# Merry Christmas 2014



## Troll Wizard (May 3, 2012)

_*To All My Friends, and New Ones too.......

"A Very Merry Christmas and a Very Happy New Year!"

*_


----------



## RoxyBlue (Oct 6, 2008)

Merry Christmas, all!


----------



## Pumpkin5 (Aug 8, 2010)

:jol:Merry Christmas Everyone! I hope your Christmas is merry and bright, and that your 2015 New Year brings all the Halloween magic that your little heart can stand. 
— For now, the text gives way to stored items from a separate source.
-- ==== Sys2Proof/Tests/Slice0.lean ====
section
/-! SUPPORT. Tests of the decoder on words written out from 03 R86-R114, a state that meets the hypotheses of each statement, and
results worked out from the rules. -/

set_option Elab.async false

namespace Sys2Proof.Tests

open Sys2Proof.Machine

/-! ### Words -/

/-- A word as bits [95:64], [63:32] and [31:0], as 03 writes it. -/
def w3 (a b c : Nat) : IWord := BitVec.ofNat 32 a ++ BitVec.ofNat 32 b ++ BitVec.ofNat 32 c
def hN : Hdr := ⟨⟨false, 7⟩, false, false, .none⟩
def hV (n : BitVec 8) : Hdr := ⟨⟨false, 7⟩, false, false, .vec n⟩
def hS (n : BitVec 8) : Hdr := ⟨⟨false, 7⟩, false, false, .scal n⟩
def hU (n : BitVec 8) : Hdr := ⟨⟨false, 7⟩, true, false, .scal n⟩
def hP (n : BitVec 8) : Hdr := ⟨⟨false, 7⟩, false, false, .pred n⟩
def V (n : BitVec 8) : Src := ⟨.vec n, .none, false, false⟩
def S (n : BitVec 8) : Src := ⟨.scal n, .none, false, false⟩
def K (n : BitVec 8) : Src := ⟨.imm n, .none, false, false⟩

/-- Each word decodes to its instruction. -/
def decodes (l : List (IWord × Instr)) : Bool := l.all fun x => decodeTableWord 96 x.1.toNat == some x.2
/-- Each word is refused with its field code. -/
def refused (l : List (IWord × Nat)) : Bool := l.all fun x => decodeWord 256 x.1 == .bad x.2

def words_integers : List (IWord × Instr) :=
  [(w3 0x00700000 0x00000000 0x00000000, .nop hN),
   (w3 0x01710401 0x80000000 0x00000001, .mov (hV 4) true (V 6)),
   (w3 0x02710900 0x003F8000 0x00000000, .movi (hV 9) .w32 0x3F800000),
   (w3 0x027A0A00 0x00FFFFFF 0xFE000001, .movi (hU 10) .sx 0xFFFFFFFE),
   (w3 0x03710300 0x40008000 0x0000001A, .sel (hV 3) false ⟨true, 5⟩ (V 1) (V 2)),
   (w3 0x04710400 0x40008800 0x00000000, .iadd (hV 4) (V 1) { V 2 with perm := .rot 1 }),
   (w3 0x05710580 0x4000C000 0x00000000, .isub (hV 5) ⟨.latch 1, .none, false, false⟩ (V 3)),
   (w3 0x06710600 0x80010000 0x00000000, .iadd64 (hV 6) (V 2) (V 4)),
   (w3 0x077A0640 0x80C04000 0x00000000, .isub64 (hU 6) (S 2) (K 1)),
   (w3 0x08710300 0x42008100 0x00000000, .imul (hV 3) { V 1 with neg := true } { V 2 with abs := true }),
   (w3 0x09710300 0x40008000 0x00340000, .imulh (hV 3) .n32 (V 1) (V 2)),
   (w3 0x0A710400 0x40008000 0xC0000000, .imad (hV 4) (V 1) (V 2) (V 3)),
   (w3 0x0B710600 0x40008001 0x00300000, .imad64 (hV 6) .s32 (V 1) (V 2) (V 4)),
   (w3 0x0C710600 0x80010000 0x00380000, .idiv (hV 6) .s64 (V 2) (V 4)),
   (w3 0x0D710300 0x40008000 0x00340000, .irem (hV 3) .n32 (V 1) (V 2)),
   (w3 0x0E710300 0x40008000 0x00300000, .imin (hV 3) .s32 (V 1) (V 2)),
   (w3 0x0F710600 0x80010000 0x003C0000, .imax (hV 6) .n64 (V 2) (V 4)),
   (w3 0x10710300 0x40000000 0x00300000, .iabs (hV 3) .s32 (V 1)),
   (w3 0x11710400 0x80000000 0x00380000, .ineg (hV 4) .s64 (V 2)),
   (w3 0x12710300 0x40DFC000 0x00300000, .iadds (hV 3) .s32 (V 1) (K 0x7F)),
   (w3 0x13710400 0x40008000 0xC0209001, .idot4 (hV 4) .s8 .n8 true (V 1) (V 2) (V 3)),
   (w3 0x14710300 0x40008000 0x00000000, .and (hV 3) false (V 1) (V 2)),
   (w3 0x15710600 0x80010000 0x00000001, .or (hV 6) true (V 2) (V 4)),
   (w3 0x16710300 0x40E44000 0x00000000, .xor (hV 3) false (V 1) (K 0x91)),
   (w3 0x17710300 0x40000000 0x00000000, .not (hV 3) false (V 1)),
   (w3 0x18710400 0x40008000 0xC00000E8, .bool3 (hV 4) false 0xE8 (V 1) (V 2) (V 3))]
theorem test_words_integers : decodes words_integers = true := by decide +kernel
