-- ==== Sys2Proof/Config.lean ====
section
/-! DEFINITION. The build-time parameter record of R3: fixed when the block is built, never changed while it runs.
No value of the spec is left free for this block, so no opaque constant stands here (see notes/assumptions/1.md). -/

namespace Sys2Proof

/-- The range policy applied after the checksum (R131, R133); OPEN in the spec, no default (D7). -/
inductive Policy where
  /-- Suppress a distance outside the open interval `(REJ_LO, REJ_HI)` (R131). -/
  | reject
  /-- Cap the distance at `CLAMP_CEIL` and always emit (R133). -/
  | clamp
  deriving DecidableEq, Repr

/-- Whether the input crosses a clock domain (R32, R33); OPEN in the spec, no default (D14). -/
inductive CdcMode where
  /-- `CDC_MODE = NONE`: the producer is synchronous to `clk` (R42). -/
  | none
  /-- `CDC_MODE = ASYNC_FIFO`: the dual-clock FIFO of 42_cdc_fifo.md feeds the core. -/
  | asyncFifo
  deriving DecidableEq, Repr

/-- The parameter record of R3. -/
structure Config where
  /-- `HEADER`: the byte that must appear twice in a row. -/
  header : Byte
  /-- `POLICY`. -/
  policy : Policy
  /-- `REJ_LO`, exclusive. -/
  rejLo : Half
  /-- `REJ_HI`, exclusive. -/
  rejHi : Half
  /-- `CLAMP_CEIL`. -/
  clampCeil : Half
  /-- `CDC_MODE`. -/
  cdcMode : CdcMode
  /-- `FIFO_AW`, written `A` in 42_cdc_fifo.md: the FIFO holds `2^A` bytes. -/
  fifoAw : Nat
  /-- `SYNC_STAGES`, written `N` in 42_cdc_fifo.md. -/
  syncStages : Nat
  deriving DecidableEq, Repr

/-- The record at the defaults of R3. `POLICY` and `CDC_MODE` have no default: `REJECT` and `NONE` here are a
DESIGN CHOICE (notes/assumptions/2.md), used only by `State.reset` and the tests; claims quantify over the record. -/
def Config.default : Config :=
  { header := 0x59, policy := .reject, rejLo := 0, rejHi := 1200, clampCeil := 70, cdcMode := .none,
    fifoAw := 4, syncStages := 2 }

/-- The bounds R3 puts on the FIFO parameters: `FIFO_AW >= 2` and `SYNC_STAGES >= 2`. -/
def Config.wf (c : Config) : Bool := decide (2 ≤ c.fifoAw) && decide (2 ≤ c.syncStages)

/-- `FIFO_DEPTH = 2^FIFO_AW` (R3). -/
def Config.depth (c : Config) : Nat := 2 ^ c.fifoAw

/-- The width `A + 1` of every FIFO pointer (R150). -/
def Config.ptrWidth (c : Config) : Nat := c.fifoAw + 1

/-- The modulus `2^(A+1)` of the pointer arithmetic (42_cdc_fifo.md introduction). -/
def Config.ptrMod (c : Config) : Nat := 2 ^ (c.fifoAw + 1)

end Sys2Proof
end

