/-- A reading appears only after a cycle in which the checksum byte of a frame matched, and it obeys the range policy:
under REJECT the raw distance, strictly within the bounds; under CLAMP at most the ceiling, and the raw distance when
that is at most the ceiling; the raw strength in both (R130 to R133, R139). -/
def Obligations.ReadingObeysThePolicy : Prop :=
  ∀ (s t : State) (e : Edge) (rest : List Edge), s.inputs = e :: rest → e.hasClk = true → step s = .next t →
    t.out.rdValid = true →
    s.core.st = .csum ∧ t.core.st = .hunt ∧
    (∃ c p, e.clkPart = some c ∧ readPort s c = .next p ∧ p.acc = true ∧ p.inData = s.core.sum) ∧
    t.out.rdStrength = rawStrength s.core.pl ∧
    (s.cfg.policy = .reject →
      t.out.rdDistance = rawDistance s.core.pl ∧ s.cfg.rejLo < t.out.rdDistance ∧ t.out.rdDistance < s.cfg.rejHi) ∧
    (s.cfg.policy = .clamp →
      t.out.rdDistance ≤ s.cfg.clampCeil ∧
      (t.out.rdDistance = rawDistance s.core.pl ↔ rawDistance s.core.pl ≤ s.cfg.clampCeil))

/-- A reading and an event never share a cycle: every step keeps it (R31). -/
def Obligations.StepKeepsReadingAndEventApart : Prop :=
  ∀ s t : State, OutputInv s → step s = .next t → OutputInv t

/-- Every step keeps the core's invariant (R24, R27). -/
def Obligations.StepKeepsCoreInvariant : Prop :=
  ∀ s t : State, CoreInv s.cfg s.core → step s = .next t → CoreInv t.cfg t.core

/-- The core's invariant and the output invariant hold right after reset, whatever the parameters (R27, R31, R46). -/
def Obligations.ResetHasCoreInvariant : Prop :=
  ∀ cfg : Config, CoreInv cfg (State.resetWith cfg).core ∧ OutputInv (State.resetWith cfg)

/-- R27 with the frame's bytes: after any `clk` cycles without reset from the reset state, with any gaps between the
bytes, the registers hold what R27 says of the bytes `f[0], f[1], ...` of the current candidate frame. -/
def Obligations.RegistersFollowTheCandidateFrame : Prop :=
  ∀ (cfg : Config) (cs : List ClkIn) (rest : List Edge), cfg.cdcMode = .none → (∀ c ∈ cs, c.rst = false) →
    ∃ t, core.run cs.length { State.resetWith cfg with inputs := cs.map Edge.clk ++ rest } = .next t ∧
      let f := candidateFrame cfg Core.reset [] (acceptedBytes cs)
      let c : Machine.Core := t.core
      (c.st = .hunt → c.idx = 0) ∧
      (c.st = .hdr2 → c.idx = 0 ∧ f = [cfg.header] ∧ c.sum = cfg.header) ∧
      (c.st = .body → c.idx.toNat ≤ 5 ∧ f.length = c.idx.toNat + 2 ∧ f.take 2 = [cfg.header, cfg.header] ∧
        c.sum = sumBytes f ∧ ∀ k, k < min c.idx.toNat 4 → some (c.pl.get (BitVec.ofNat 2 k)) = f[2 + k]?) ∧
      (c.st = .csum → c.idx = 0 ∧ f.length = 8 ∧ f.take 2 = [cfg.header, cfg.header] ∧
        c.sum = sumBytes f ∧ ∀ k, k < 4 → some (c.pl.get (BitVec.ofNat 2 k)) = f[2 + k]?)

/-- Over any run of `clk` cycles without reset, with or without a byte in each, the block's outputs are those of
`decode_stream` over the accepted bytes, and so is the core it ends in (R100, R135). -/
def Obligations.RunsFollowTheStreamFunction : Prop :=
  ∀ (s : State) (cs : List ClkIn) (rest : List Edge),
    s.cfg.cdcMode = .none → s.inputs = cs.map Edge.clk ++ rest → (∀ c ∈ cs, c.rst = false) →
    outsOver cs.length s = decodeStream s.cfg s.core (acceptedBytes cs) ∧
    ∃ t, core.run cs.length s = .next t ∧ t.inputs = rest ∧ t.core = streamCore s.cfg s.core (acceptedBytes cs)

/-- Two header bytes accepted from `HUNT` and any seven bytes after them give exactly one output: a reading or
`RANGE_DROP` by the policy if the nine bytes pass the checksum, else `CSUM_ERR`; and the core is in `HUNT` (R137). -/
def Obligations.EveryFrameHasOneOutcome : Prop :=
  ∀ (s : State) (p0 p1 p2 p3 p4 p5 k : Byte) (rest : List Edge),
    let h := s.cfg.header
    let f := [h, h, p0, p1, p2, p3, p4, p5, k]
    let d : Half := p1 ++ p0
    let g : Half := p3 ++ p2
    s.cfg.cdcMode = .none → s.core.st = .hunt → s.inputs = byteEdges f ++ rest →
    (∃ t, core.run 9 s = .next t ∧ t.inputs = rest ∧ (t.core : Machine.Core).st = .hunt) ∧
    outsOver 9 s =
      [if csumOk f then
         (match s.cfg.policy with
          | .reject => if s.cfg.rejLo < d ∧ d < s.cfg.rejHi then .read d g else .ev .rangeDrop
          | .clamp => .read (if s.cfg.clampCeil ≤ d then s.cfg.clampCeil else d) g)
       else .ev .csumErr]

/-- The round trip of R84 and R139: a `FRAME` statement run from `HUNT` emits the reading it encodes when the policy
leaves the distance alone, and a `BADFRAME` statement emits nothing but `CSUM_ERR` (R93). -/
def Obligations.FrameRoundTrip : Prop :=
  ∀ (s : State) (d g : Half) (p4 p5 : Byte) (rest : List Edge),
    s.cfg.cdcMode = .none → s.core.st = .hunt →
    (s.inputs = scriptEdges s.cfg.header [.frame d g p4 p5] ++ rest →
      (s.cfg.policy = .reject → s.cfg.rejLo < d → d < s.cfg.rejHi → outsOver 9 s = [.read d g]) ∧
      (s.cfg.policy = .clamp → d ≤ s.cfg.clampCeil → outsOver 9 s = [.read d g])) ∧
    (s.inputs = scriptEdges s.cfg.header [.badFrame d g p4 p5] ++ rest → outsOver 9 s = [.ev .csumErr])

/-- The checksum detects every change of one byte of `f[2]` to `f[8]`, and neither a reordering of `f[2]` to `f[7]` nor
two changes there that cancel modulo 256 (R138). -/
def Obligations.ChecksumDetectsSingleByteErrors : Prop :=
  (∀ (f : List Byte) (k : Nat) (v : Byte), csumOk f = true → 2 ≤ k → k < 9 → f[k]? ≠ some v →
    csumOk (f.set k v) = false) ∧
  (∀ (h0 h1 c : Byte) (p q : List Byte), p.Perm q → csumOk (h0 :: h1 :: p ++ [c]) = csumOk (h0 :: h1 :: q ++ [c])) ∧
  (∀ (f : List Byte) (j k : Nat) (x y e : Byte), f.length = 9 → 2 ≤ j → j < 8 → 2 ≤ k → k < 8 → j ≠ k →
    f[j]? = some x → f[k]? = some y → csumOk ((f.set j (x + e)).set k (y - e)) = csumOk f)

/-- From any state at all, seven accepted bytes none of which is `HEADER` leave the core in `HUNT` (R107). -/
def Obligations.SevenForeignBytesReturnToHunt : Prop :=
  ∀ (s : State) (bs : List Byte) (rest : List Edge),
    s.cfg.cdcMode = .none → bs.length = 7 → s.cfg.header ∉ bs → s.inputs = byteEdges bs ++ rest →
    ∃ t, core.run 7 s = .next t ∧ (t.core : Machine.Core).st = .hunt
And for those of you who prefer more traditional....here's for you.








I love them BOTH!


----------



## bobzilla (Nov 13, 2008)

Merry Christmas to all, and to all a good night!


----------



## Hairazor (Mar 13, 2012)

Wishing you all a Blessed Christmas


----------



## Oaklawn Crematory (Oct 25, 2014)

_Merry Christmas !!!!!_


----------



## Zurgh (Dec 21, 2009)

Creepy Christmas!


----------



## Evil Queen (Mar 8, 2008)

Sending you all Love and Light.


----------



## elputas69 (Oct 27, 2014)

Merry Xmas Y'all!


----------



## Otaku (Dec 3, 2004)

...and to all a Good Night!

Best wishes...


----------



## Spooky1 (Aug 25, 2008)

Merry Christmas to all, from Skelly Claus!


----------



## Goblin (Jun 3, 2009)




----------



## DandyBrit (May 23, 2013)

Merry Crimbo, from us over here in the UK


----------



## Copchick (Apr 10, 2012)

I hope everyone has a merry Christmas, and safe traveling!


----------



## Hauntiholik (May 17, 2006)




----------



## PrettyGhoul (Oct 7, 2005)

* Merry Christmas Everyone. Wishing you all love, health and happiness!*


----------



## Death's Door (Mar 22, 2006)

Merry Christmas to the Hauntforum family. Hope everyone is enjoying the day.


----------



## STOLLOWEEN (Apr 13, 2008)

Merry Christmas everyone...may your day be filled with family, friends and loved ones...and papier mache, foam, great stuff, hot glue, monster mud and whatever else makes you happy. Enjoy!


----------



## Brad Green (Jul 29, 2004)

Merry Christmas to everyone here on the Forum!


----------